The way in which carbon atoms are connected to each other makes a big difference to the physical, chemical and electronic properties of the material. Some carbon allotropes have been known for a long time; others have been discovered more recently.



Diamond has a tetrahedral structure. Each carbon atom is connected to four other carbon atoms by a covalent bond to form a giant crystal lattice.



Used for …

  • drill bits in oil exploration and for slicing through concrete
  • jewellery: naturally-made diamonds are of higher purity and very expensive!

Because …

  • of its tetrahedral structure, diamond is one of the hardest known materials
  • it has a high refractive index, light is reflected internally, so it sparkles
  • all diamond’s electrons are used to create the bonding lattice, leaving none spare, it’s a poor conductor of electricity



Each carbon atom is covalently bonded to just three others, leaving one electron spare.
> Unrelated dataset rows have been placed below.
theorem State.mirror_only {P : State → Prop} (cl : Closed P 0x20000) {s : State} (h : Sat P s) (i : MirrorItem) : Sat P (State.mirror s i) := by
  unfold State.mirror
  repeat' first | with_reducible assumption | exact Closed.mono cl (by decide) | (with_reducible intro _) | with_reducible apply onlyIte | (fail_if_no_progress with_reducible apply upd_splice (Closed.mono cl (by decide))) | dsimp only | split

theorem State.setTout_only {P : State → Prop} (cl : Closed P 0x2000) {s : State} (h : Sat P s) (n : Nat) (x : TimeOut) : Sat P (State.setTout s n x) := by
  unfold State.setTout
  repeat' first | with_reducible assumption | exact Closed.mono cl (by decide) | (with_reducible intro _) | with_reducible apply onlyIte | (fail_if_no_progress with_reducible apply upd_time (Closed.mono cl (by decide))) | dsimp only | split

theorem State.toutStep_only {P : State → Prop} (cl : Closed P 0x200002000) {s : State} (h : Sat P s) (n old new : Nat) : Sat P (State.toutStep s n old new) := by
  unfold State.toutStep
  extract_lets +onlyGivenNames v_x v_jumped v_s1
  try (have h_s1 : Sat P v_s1 := by repeat' first | with_reducible assumption | exact Closed.mono cl (by decide) | (with_reducible intro _) | with_reducible apply onlyIte | with_reducible apply State.setTout_only | with_reducible apply State.fset_only | dsimp only | split)
  repeat' first | with_reducible assumption | exact Closed.mono cl (by decide) | (with_reducible intro _) | with_reducible apply onlyIte | with_reducible apply State.setTout_only | with_reducible apply State.fset_only | dsimp only | split

theorem State.stepTime_only {P : State → Prop} (cl : Closed P 0x200023004) {s : State} (h : Sat P s) (new : Nat) : Sat P (State.stepTime s new) := by
  unfold State.stepTime
  extract_lets +onlyGivenNames v_old v_s1 v_s2 v_s3
  try (have h_s1 : Sat P v_s1 := by repeat' first | with_reducible assumption | exact Closed.mono cl (by decide) | (with_reducible intro _) | with_reducible apply onlyIte | with_reducible refine onlyEach ?_ ?_ | with_reducible apply State.wset_only | with_reducible apply State.count_only | with_reducible apply State.toutStep_only | (fail_if_no_progress with_reducible apply upd_core_splice_time_trace (Closed.mono cl (by decide))) | dsimp only | split)
  try (have h_s2 : Sat P v_s2 := by repeat' first | with_reducible assumption | exact Closed.mono cl (by decide) | (with_reducible intro _) | with_reducible apply onlyIte | with_reducible refine onlyEach ?_ ?_ | with_reducible apply State.wset_only | with_reducible apply State.count_only | with_reducible apply State.toutStep_only | (fail_if_no_progress with_reducible apply upd_core_splice_time_trace (Closed.mono cl (by decide))) | dsimp only | split)
  try (have h_s3 : Sat P v_s3 := by repeat' first | with_reducible assumption | exact Closed.mono cl (by decide) | (with_reducible intro _) | with_reducible apply onlyIte | with_reducible refine onlyEach ?_ ?_ | with_reducible apply State.wset_only | with_reducible apply State.count_only | with_reducible apply State.toutStep_only | (fail_if_no_progress with_reducible apply upd_core_splice_time_trace (Closed.mono cl (by decide))) | dsimp only | split)
  repeat' first | with_reducible assumption | exact Closed.mono cl (by decide) | (with_reducible intro _) | with_reducible apply onlyIte | with_reducible refine onlyEach ?_ ?_ | with_reducible apply State.wset_only | with_reducible apply State.count_only | with_reducible apply State.toutStep_only | (fail_if_no_progress with_reducible apply upd_core_splice_time_trace (Closed.mono cl (by decide))) | dsimp only | split

theorem State.advance_only {P : State → Prop} (cl : Closed P 0x100002000) {s : State} (h : Sat P s) (x : Int) : Sat P (State.advance s x) := by
  unfold State.advance
  extract_lets +onlyGivenNames v_total v_s1
  try (have h_s1 : Sat P v_s1 := by repeat' first | with_reducible assumption | exact Closed.mono cl (by decide) | (with_reducible intro _) | with_reducible apply onlyIte | with_reducible apply State.drawn_only | (fail_if_no_progress with_reducible apply upd_time (Closed.mono cl (by decide))) | dsimp only | split)
  repeat' first | with_reducible assumption | exact Closed.mono cl (by decide) | (with_reducible intro _) | with_reducible apply onlyIte | with_reducible apply State.drawn_only | (fail_if_no_progress with_reducible apply upd_time (Closed.mono cl (by decide))) | dsimp only | split

theorem State.timeAdvance_only {P : State → Prop} (cl : Closed P 0x300002004) {s : State} (h : Sat P s)  : Sat P (State.timeAdvance s) := by
  unfold State.timeAdvance
  extract_lets +onlyGivenNames v_left v_s1 v_s2
  try (have h_s1 : Sat P v_s1 := by repeat' first | with_reducible assumption | exact Closed.mono cl (by decide) | (with_reducible intro _) | with_reducible apply onlyIte | with_reducible apply State.advance_only | with_reducible apply State.fset_only | (fail_if_no_progress with_reducible apply upd_core_time (Closed.mono cl (by decide))) | dsimp only | split)
  try (have h_s2 : Sat P v_s2 := by repeat' first | with_reducible assumption | exact Closed.mono cl (by decide) | (with_reducible intro _) | with_reducible apply onlyIte | with_reducible apply State.advance_only | with_reducible apply State.fset_only | (fail_if_no_progress with_reducible apply upd_core_time (Closed.mono cl (by decide))) | dsimp only | split)
  repeat' first | with_reducible assumption | exact Closed.mono cl (by decide) | (with_reducible intro _) | with_reducible apply onlyIte | with_reducible apply State.advance_only | with_reducible apply State.fset_only | (fail_if_no_progress with_reducible apply upd_core_time (Closed.mono cl (by decide))) | dsimp only | split

theorem State.loadTod_only {P : State → Prop} (cl : Closed P 0x200023004) {s : State} (h : Sat P s) (at_ t : Nat) : Sat P (State.loadTod s at_ t) := by
  unfold State.loadTod
  extract_lets +onlyGivenNames v_discarded v_s1 v_s2 v_s3
  try (have h_s1 : Sat P v_s1 := by repeat' first | with_reducible assumption | exact Closed.mono cl (by decide) | (with_reducible intro _) | with_reducible apply onlyIte | with_reducible apply State.stepTime_only | with_reducible apply State.mirror_only | with_reducible apply State.fset_only | (fail_if_no_progress with_reducible apply upd_time (Closed.mono cl (by decide))) | dsimp only | split)
  try (have h_s2 : Sat P v_s2 := by repeat' first | with_reducible assumption | exact Closed.mono cl (by decide) | (with_reducible intro _) | with_reducible apply onlyIte | with_reducible apply State.stepTime_only | with_reducible apply State.mirror_only | with_reducible apply State.fset_only | (fail_if_no_progress with_reducible apply upd_time (Closed.mono cl (by decide))) | dsimp only | split)
  try (have h_s3 : Sat P v_s3 := by repeat' first | with_reducible assumption | exact Closed.mono cl (by decide) | (with_reducible intro _) | with_reducible apply onlyIte | with_reducible apply State.stepTime_only | with_reducible apply State.mirror_only | with_reducible apply State.fset_only | (fail_if_no_progress with_reducible apply upd_time (Closed.mono cl (by decide))) | dsimp only | split)
  repeat' first | with_reducible assumption | exact Closed.mono cl (by decide) | (with_reducible intro _) | with_reducible apply onlyIte | with_reducible apply State.stepTime_only | with_reducible apply State.mirror_only | with_reducible apply State.fset_only | (fail_if_no_progress with_reducible apply upd_time (Closed.mono cl (by decide))) | dsimp only | split

theorem State.ppsCapture_only {P : State → Prop} (cl : Closed P 0x200023004) {s : State} (h : Sat P s) (at_ dly : Nat) : Sat P (State.ppsCapture s at_ dly) := by
  unfold State.ppsCapture
  extract_lets +onlyGivenNames v_armed v_cap v_s1 v_s2
  try (have h_s1 : Sat P v_s1 := by repeat' first | with_reducible assumption | exact Closed.mono cl (by decide) | (with_reducible intro _) | with_reducible apply onlyIte | with_reducible apply State.loadTod_only | with_reducible apply State.wset_only | with_reducible apply State.countWrap_only | (fail_if_no_progress with_reducible apply upd_time (Closed.mono cl (by decide))) | dsimp only | split)
  try (have h_s2 : Sat P v_s2 := by repeat' first | with_reducible assumption | exact Closed.mono cl (by decide) | (with_reducible intro _) | with_reducible apply onlyIte | with_reducible apply State.loadTod_only | with_reducible apply State.wset_only | with_reducible apply State.countWrap_only | (fail_if_no_progress with_reducible apply upd_time (Closed.mono cl (by decide))) | dsimp only | split)
  repeat' first | with_reducible assumption | exact Closed.mono cl (by decide) | (with_reducible intro _) | with_reducible apply onlyIte | with_reducible apply State.loadTod_only | with_reducible apply State.wset_only | with_reducible apply State.countWrap_only | (fail_if_no_progress with_reducible apply upd_time (Closed.mono cl (by decide))) | dsimp only | split

theorem State.ppsInternal_only {P : State → Prop} (cl : Closed P 0x200023004) {s : State} (h : Sat P s) (at_ : Nat) : Sat P (State.ppsInternal s at_) := by
  unfold State.ppsInternal
  extract_lets +onlyGivenNames v_s1 v_seen
  try (have h_s1 : Sat P v_s1 := by repeat' first | with_reducible assumption | exact Closed.mono cl (by decide) | (with_reducible intro _) | with_reducible apply onlyIte | with_reducible apply State.ppsCapture_only | (fail_if_no_progress with_reducible apply upd_time (Closed.mono cl (by decide))) | dsimp only | split)
  repeat' first | with_reducible assumption | exact Closed.mono cl (by decide) | (with_reducible intro _) | with_reducible apply onlyIte | with_reducible apply State.ppsCapture_only | (fail_if_no_progress with_reducible apply upd_time (Closed.mono cl (by decide))) | dsimp only | split

theorem State.crossings_only {P : State → Prop} (cl : Closed P 0x200023004) {s : State} (h : Sat P s) (old : Nat) : Sat P (State.crossings s old) := by
  unfold State.crossings
  extract_lets +onlyGivenNames v_t v_s1
  try (have h_t : Sat P v_t := by repeat' first | with_reducible assumption | exact Closed.mono cl (by decide) | (with_reducible intro _) | with_reducible apply onlyIte | with_reducible apply State.ppsInternal_only | (fail_if_no_progress with_reducible apply upd_time (Closed.mono cl (by decide))) | dsimp only | split)
  try (have h_s1 : Sat P v_s1 := by repeat' first | with_reducible assumption | exact Closed.mono cl (by decide) | (with_reducible intro _) | with_reducible apply onlyIte | with_reducible apply State.ppsInternal_only | (fail_if_no_progress with_reducible apply upd_time (Closed.mono cl (by decide))) | dsimp only | split)
  repeat' first | with_reducible assumption | exact Closed.mono cl (by decide) | (with_reducible intro _) | with_reducible apply onlyIte | with_reducible apply State.ppsInternal_only | (fail_if_no_progress with_reducible apply upd_time (Closed.mono cl (by decide))) | dsimp only | split

theorem State.applyStep_only {P : State → Prop} (cl : Closed P 0x200023004) {s : State} (h : Sat P s)  : Sat P (State.applyStep s) := by
  unfold State.applyStep
  repeat' first | with_reducible assumption | exact Closed.mono cl (by decide) | (with_reducible intro _) | with_reducible apply onlyIte | with_reducible apply State.stepTime_only | with_reducible apply State.mirror_only | with_reducible apply State.fset_only | (fail_if_no_progress with_reducible apply upd_time (Closed.mono cl (by decide))) | dsimp only | split

theorem State.todArm_only {P : State → Prop} (cl : Closed P 0x200002000) {s : State} (h : Sat P s)  : Sat P (State.todArm s) := by
  unfold State.todArm
  extract_lets +onlyGivenNames v_t
  try (have h_t : Sat P v_t := by repeat' first | with_reducible assumption | exact Closed.mono cl (by decide) | (with_reducible intro _) | with_reducible apply onlyIte | with_reducible apply State.fset_only | (fail_if_no_progress with_reducible apply upd_time (Closed.mono cl (by decide))) | dsimp only | split)
  repeat' first | with_reducible assumption | exact Closed.mono cl (by decide) | (with_reducible intro _) | with_reducible apply onlyIte | with_reducible apply State.fset_only | (fail_if_no_progress with_reducible apply upd_time (Closed.mono cl (by decide))) | dsimp only | split

theorem State.todCancel_only {P : State → Prop} (cl : Closed P 0x200000000) {s : State} (h : Sat P s)  : Sat P (State.todCancel s) := by
  unfold State.todCancel
  repeat' first | with_reducible assumption | exact Closed.mono cl (by decide) | (with_reducible intro _) | with_reducible apply onlyIte | with_reducible apply State.fset_only | dsimp only | split

theorem State.phaseGo_only {P : State → Prop} (cl : Closed P 0x200022000) {s : State} (h : Sat P s)  : Sat P (State.phaseGo s) := by
  unfold State.phaseGo
  extract_lets +onlyGivenNames v_p
  repeat' first | with_reducible assumption | exact Closed.mono cl (by decide) | (with_reducible intro _) | with_reducible apply onlyIte | with_reducible apply State.fset_only | with_reducible apply State.mirror_only | (fail_if_no_progress with_reducible apply upd_time (Closed.mono cl (by decide))) | dsimp only | split

theorem State.slewDone_only {P : State → Prop} (cl : Closed P 0x200002000) {s : State} (h : Sat P s)  : Sat P (State.slewDone s) := by
  unfold State.slewDone
  repeat' first | with_reducible assumption | exact Closed.mono cl (by decide) | (with_reducible intro _) | with_reducible apply onlyIte | with_reducible apply State.fset_only | (fail_if_no_progress with_reducible apply upd_time (Closed.mono cl (by decide))) | dsimp only | split

theorem State.setFreq_only {P : State → Prop} (cl : Closed P 0x200020000) {s : State} (h : Sat P s) (v : W32) : Sat P (State.setFreq s v) := by
  unfold State.setFreq
  repeat' first | with_reducible assumption | exact Closed.mono cl (by decide) | (with_reducible intro _) | with_reducible apply onlyIte | with_reducible apply State.setReg_only | with_reducible apply State.setBit_only | with_reducible apply State.mirror_only | dsimp only | split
This results in atoms arranged in flat layers of hexagons, between which is a soup of free, delocalised electrons that’s made up from the spare electrons.

An illustration showing the hexagonal layers of the molecular structure of Graphite

Used for …

  • pencil leads
  • nuclear reactor cores, to stop or slow the nuclear reaction

Because …

  • its layer-like structure makes it soft and flaky, as a pencil it leaves marks on your paper
  • so much energy is needed break the covalent bonds, graphite is tough enough to be used in a nuclear reactor
  • of its soup of spare electrons, graphite is a very good conductor of electricity


Graphene was a theoretical concept before it was isolated and studied in 2004 by Andre Geim and Konstantin Novoselov at the University of Manchester, who were awarded the Nobel prize in physics in 2010 for their discovery. It’s the thinnest, lightest, strongest, most stretchy material we’ve ever created.


Think of graphene as a single layer extracted from graphite. In its hexagonal lattice, each carbon is bonded with three others, leaving a spare electron.

An illustration showing the molecular hexagonal structure of Graphene

Used for …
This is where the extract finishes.